Sunday, January 24, 2016

Week #1 - No judgment and a bedtime.

I realized after I posted my first blog, I forgot to mention my assignment for last week! Whoops! Here we go... :)

Each week when I check in with Anjali, we will have a new thing for me to start implementing into my schedule. On our first consult, we determined the areas of my life I want to change or create:
  • Meditate
  • Yoga/exercise
  • Read
  • Enough sleep
  • Meal planning
  • Stress management
During our consult, Anjali picked up on things I was saying and she called me out... (in the most loving and supportive way, too).. I described things I'm currently doing like, "when I smoke, I know it's so stupid" or "I'm terrible with planning meals" or "I am like a bratty kid that never wants to go to bed early" and she pointed out that I am judging myself HARD with those statements. Why does it have to be stupid or terrible or like a bratty kid?  It just IS. Those behaviors I'm doing?  They are what they are, and I tie a lot of emotion and judgment to those behaviors.  Anjali pointed out that if I am judging the behaviors I want to change, it's a lot harder to change them.  First step is to accept them. No judgment.



So, my first week's assignment was: PRACTICE NO JUDGMENT.  And boy howdy, has this been an enlightening exercise! I do it ALL. THE. TIME.  I adopted an affirmation awhile back - "I AM ENOUGH" - but all those little judgments about my behaviors don't say "I am enough".  Quite the opposite, actually.  I have been practicing awareness on my thoughts and when I catch myself thinking "oh, you dumbass" or "I'm terrible at this", I instead think "How else can I say this without the judgment?" and then rephrase the thought to say "I haven't been successful at this yet."  Sure, I can see where I'm not doing things yet and I can acknowledge that they aren't done and omit the feelings and emotions about them being undone.

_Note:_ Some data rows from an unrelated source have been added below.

@[simp] theorem State.updCtx_inputs (s : State) (n k : Nat) (f : Ctx → Ctx) : (s.updCtx n k f).inputs = s.inputs := rfl
@[simp] theorem State.updCtx_calendar (s : State) (n k : Nat) (f : Ctx → Ctx) : (s.updCtx n k f).calendar = s.calendar := rfl
@[simp] theorem State.updCtx_due (s : State) (n k : Nat) (f : Ctx → Ctx) : (s.updCtx n k f).due = s.due := rfl
@[simp] theorem State.updCtx_todo (s : State) (n k : Nat) (f : Ctx → Ctx) : (s.updCtx n k f).todo = s.todo := rfl
@[simp] theorem State.updCtx_core (s : State) (n k : Nat) (f : Ctx → Ctx) : (s.updCtx n k f).core = s.core := rfl
@[simp] theorem State.updCtx_ir (s : State) (n k : Nat) (f : Ctx → Ctx) : (s.updCtx n k f).ir = s.ir := rfl
@[simp] theorem State.updCtx_irIxtin (s : State) (n k : Nat) (f : Ctx → Ctx) : (s.updCtx n k f).irIxtin = s.irIxtin := rfl
@[simp] theorem State.updCtx_fresh (s : State) (n k : Nat) (f : Ctx → Ctx) : (s.updCtx n k f).fresh = s.fresh := rfl
@[simp] theorem State.updCtx_ids (s : State) (n k : Nat) (f : Ctx → Ctx) : (s.updCtx n k f).ids = s.ids := rfl
@[simp] theorem State.updCtx_out (s : State) (n k : Nat) (f : Ctx → Ctx) : (s.updCtx n k f).out = s.out := rfl
@[simp] theorem State.updCtx_waiting (s : State) (n k : Nat) (f : Ctx → Ctx) : (s.updCtx n k f).waiting = s.waiting := rfl
@[simp] theorem State.updCtx_cyc (s : State) (n k : Nat) (f : Ctx → Ctx) : (s.updCtx n k f).cyc = s.cyc := rfl
@[simp] theorem State.updCtx_arbors (s : State) (n k : Nat) (f : Ctx → Ctx) : (s.updCtx n k f).arbors = s.arbors := rfl
@[simp] theorem State.updCtx_mem (s : State) (n k : Nat) (f : Ctx → Ctx) : (s.updCtx n k f).mem = s.mem := rfl
@[simp] theorem State.updCtx_late (s : State) (n k : Nat) (f : Ctx → Ctx) : (s.updCtx n k f).late = s.late := rfl
@[simp] theorem State.updCtx_past (s : State) (n k : Nat) (f : Ctx → Ctx) : (s.updCtx n k f).past = s.past := rfl
@[simp] theorem State.updCtx_domains (s : State) (n k : Nat) (f : Ctx → Ctx) : (s.updCtx n k f).domains = s.domains := rfl
@[simp] theorem State.updCtx_lodge (s : State) (n k : Nat) (f : Ctx → Ctx) : (s.updCtx n k f).lodge = s.lodge := rfl
@[simp] theorem State.updCtx_mcs (s : State) (n k : Nat) (f : Ctx → Ctx) : (s.updCtx n k f).mcs = s.mcs := rfl
@[simp] theorem State.updCtx_ports (s : State) (n k : Nat) (f : Ctx → Ctx) : (s.updCtx n k f).ports = s.ports := rfl
@[simp] theorem State.updCtx_records (s : State) (n k : Nat) (f : Ctx → Ctx) : (s.updCtx n k f).records = s.records := rfl
@[simp] theorem State.updCtx_farEnds (s : State) (n k : Nat) (f : Ctx → Ctx) : (s.updCtx n k f).farEnds = s.farEnds := rfl
@[simp] theorem State.updCtx_syncs (s : State) (n k : Nat) (f : Ctx → Ctx) : (s.updCtx n k f).syncs = s.syncs := rfl
@[simp] theorem State.updCtx_results (s : State) (n k : Nat) (f : Ctx → Ctx) : (s.updCtx n k f).results = s.results := rfl
@[simp] theorem State.updCtx_replies (s : State) (n k : Nat) (f : Ctx → Ctx) : (s.updCtx n k f).replies = s.replies := rfl
@[simp] theorem State.updCtx_jobs (s : State) (n k : Nat) (f : Ctx → Ctx) : (s.updCtx n k f).jobs = s.jobs := rfl
@[simp] theorem State.updCtx_gangs (s : State) (n k : Nat) (f : Ctx → Ctx) : (s.updCtx n k f).gangs = s.gangs := rfl
@[simp] theorem State.updCtx_graphs (s : State) (n k : Nat) (f : Ctx → Ctx) : (s.updCtx n k f).graphs = s.graphs := rfl
@[simp] theorem State.updCtx_ready (s : State) (n k : Nat) (f : Ctx → Ctx) : (s.updCtx n k f).ready = s.ready := rfl
@[simp] theorem State.updCtx_retries (s : State) (n k : Nat) (f : Ctx → Ctx) : (s.updCtx n k f).retries = s.retries := rfl
@[simp] theorem State.updCtx_keptExits (s : State) (n k : Nat) (f : Ctx → Ctx) : (s.updCtx n k f).keptExits = s.keptExits := rfl
@[simp] theorem State.updCtx_stages (s : State) (n k : Nat) (f : Ctx → Ctx) : (s.updCtx n k f).stages = s.stages := rfl
@[simp] theorem State.updCtx_monitors (s : State) (n k : Nat) (f : Ctx → Ctx) : (s.updCtx n k f).monitors = s.monitors := rfl
@[simp] theorem State.updCtx_saved (s : State) (n k : Nat) (f : Ctx → Ctx) : (s.updCtx n k f).saved = s.saved := rfl
@[simp] theorem State.updCtx_hits (s : State) (n k : Nat) (f : Ctx → Ctx) : (s.updCtx n k f).hits = s.hits := rfl
@[simp] theorem State.updCtx_hostLines (s : State) (n k : Nat) (f : Ctx → Ctx) : (s.updCtx n k f).hostLines = s.hostLines := rfl
@[simp] theorem State.updCtx_hostTags (s : State) (n k : Nat) (f : Ctx → Ctx) : (s.updCtx n k f).hostTags = s.hostTags := rfl
@[simp] theorem State.updCtx_snoops (s : State) (n k : Nat) (f : Ctx → Ctx) : (s.updCtx n k f).snoops = s.snoops := rfl
@[simp] theorem State.updCtx_exposed (s : State) (n k : Nat) (f : Ctx → Ctx) : (s.updCtx n k f).exposed = s.exposed := rfl
@[simp] theorem State.updCtx_hostHeld (s : State) (n k : Nat) (f : Ctx → Ctx) : (s.updCtx n k f).hostHeld = s.hostHeld := rfl
@[simp] theorem State.updCtx_backInv (s : State) (n k : Nat) (f : Ctx → Ctx) : (s.updCtx n k f).backInv = s.backInv := rfl
@[simp] theorem State.updCtx_peerWaiting (s : State) (n k : Nat) (f : Ctx → Ctx) : (s.updCtx n k f).peerWaiting = s.peerWaiting := rfl
@[simp] theorem State.updCtx_links (s : State) (n k : Nat) (f : Ctx → Ctx) : (s.updCtx n k f).links = s.links := rfl
@[simp] theorem State.updCtx_txs (s : State) (n k : Nat) (f : Ctx → Ctx) : (s.updCtx n k f).txs = s.txs := rfl
@[simp] theorem State.updCtx_integrity (s : State) (n k : Nat) (f : Ctx → Ctx) : (s.updCtx n k f).integrity = s.integrity := rfl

It is what it is. Just OBSERVE. I AM enough.



This has been a big challenge for me and I will continue to practice this awareness every day. 

Anjali also asked that I observe my schedule - what does a regular day look like in the life of Courtney?  When do I get up? When do I eat? When do I get home at night? When do I go to sleep?


We had our first official check in this past Thursday on the phone, rather than in person. Anjali knows how my schedule is and she is so accommodating; we agreed that our check ins could be done on the phone if that supported my schedule better. 

I have been keeping a daily log of my wake up times and if I am drinking my glass of warm water as soon as I wake up.  We reviewed this and I found I am often waking up past 6 am and then feeling rushed to get out the door by 7. The solution looks like waking up earlier, but that means I would need to get to bed sooner to not lose sleep. Right now, I run pretty well on about 6 hours of sleep.

I also observed that I usually spend time playing on my phone right before bed, which doesn't support me in getting to sleep sooner. The focus of this next week is to not have my phone by my bed anymore so as not to distract me. But Anjali, my phone is my alarm clock! We worked through this too - I agreed to not use my phone anymore but use an iPad instead so I can still have a gentle song to wake up to and not a blaring alarm clock. I took this a step further and (thanks Diane!) downloaded a sleep tracking app for my iPad.  I hit 'start' as soon as I go to sleep and hit 'stop' as soon as I wake up and it logs my bed and wake times for me so I have a record.  It also has a gentle sound of nature and birds to wake me up, which I LOVE. 

Week #2 Objective: 
  • Wake up at 6 am and have a glass of warm water. So far, so good on this except for weekends... I love sleeping in and do not wake up at 6 am, but I do have my water before coffee! Keep track of this on chart - also record when I hit snooze and when I REALLY get up.
  • NO JUDGMENT. Practice catching myself when I use words to describe what I do/don't do - am I judging or observing? Also observe my schedule of wake, work, eat, rest, sleep.
  • Be in bed by 11:30. I was in bed on Thursday night after our call, but on Friday and Saturday nights, I noticed I like to stay up late and watch something on TV. Tomorrow is a work day so in bed by 11:30 tonight for sure.
The other challenge for me is to put down the judgment when I don't get up at 6 or in bed by 11:30.  This isn't a contest or a test or something I'll win or lose at - this is an exercise to observe and make efforts to hit these times.  If I don't successfully hit bed at 11:30 or wake at 6, I can take note of what happened that had me miss those times and then observe my results.  How late did I stay up? Did I hit snooze? Am I rushed in the morning?  Did I get to do my morning routine? (water, meditate, yoga, answer one 12 step question in my book, breakfast - all before showering/ready for work)...and just notice. No judgment. 


Some Falacos food truck news... THIS BABY IS GREEN!!!! Popped in last week for a quicky look - she is soooooo super fly! Will be meeting with Zack this coming week to finalize our plans for the exterior design, signage, #'s, all that jazz.... SO EXCITING!!!!



1 comment:

  1. Totally stoked Falacos is so close!

    How are you doing with not judging self? Great self awareness going on in here!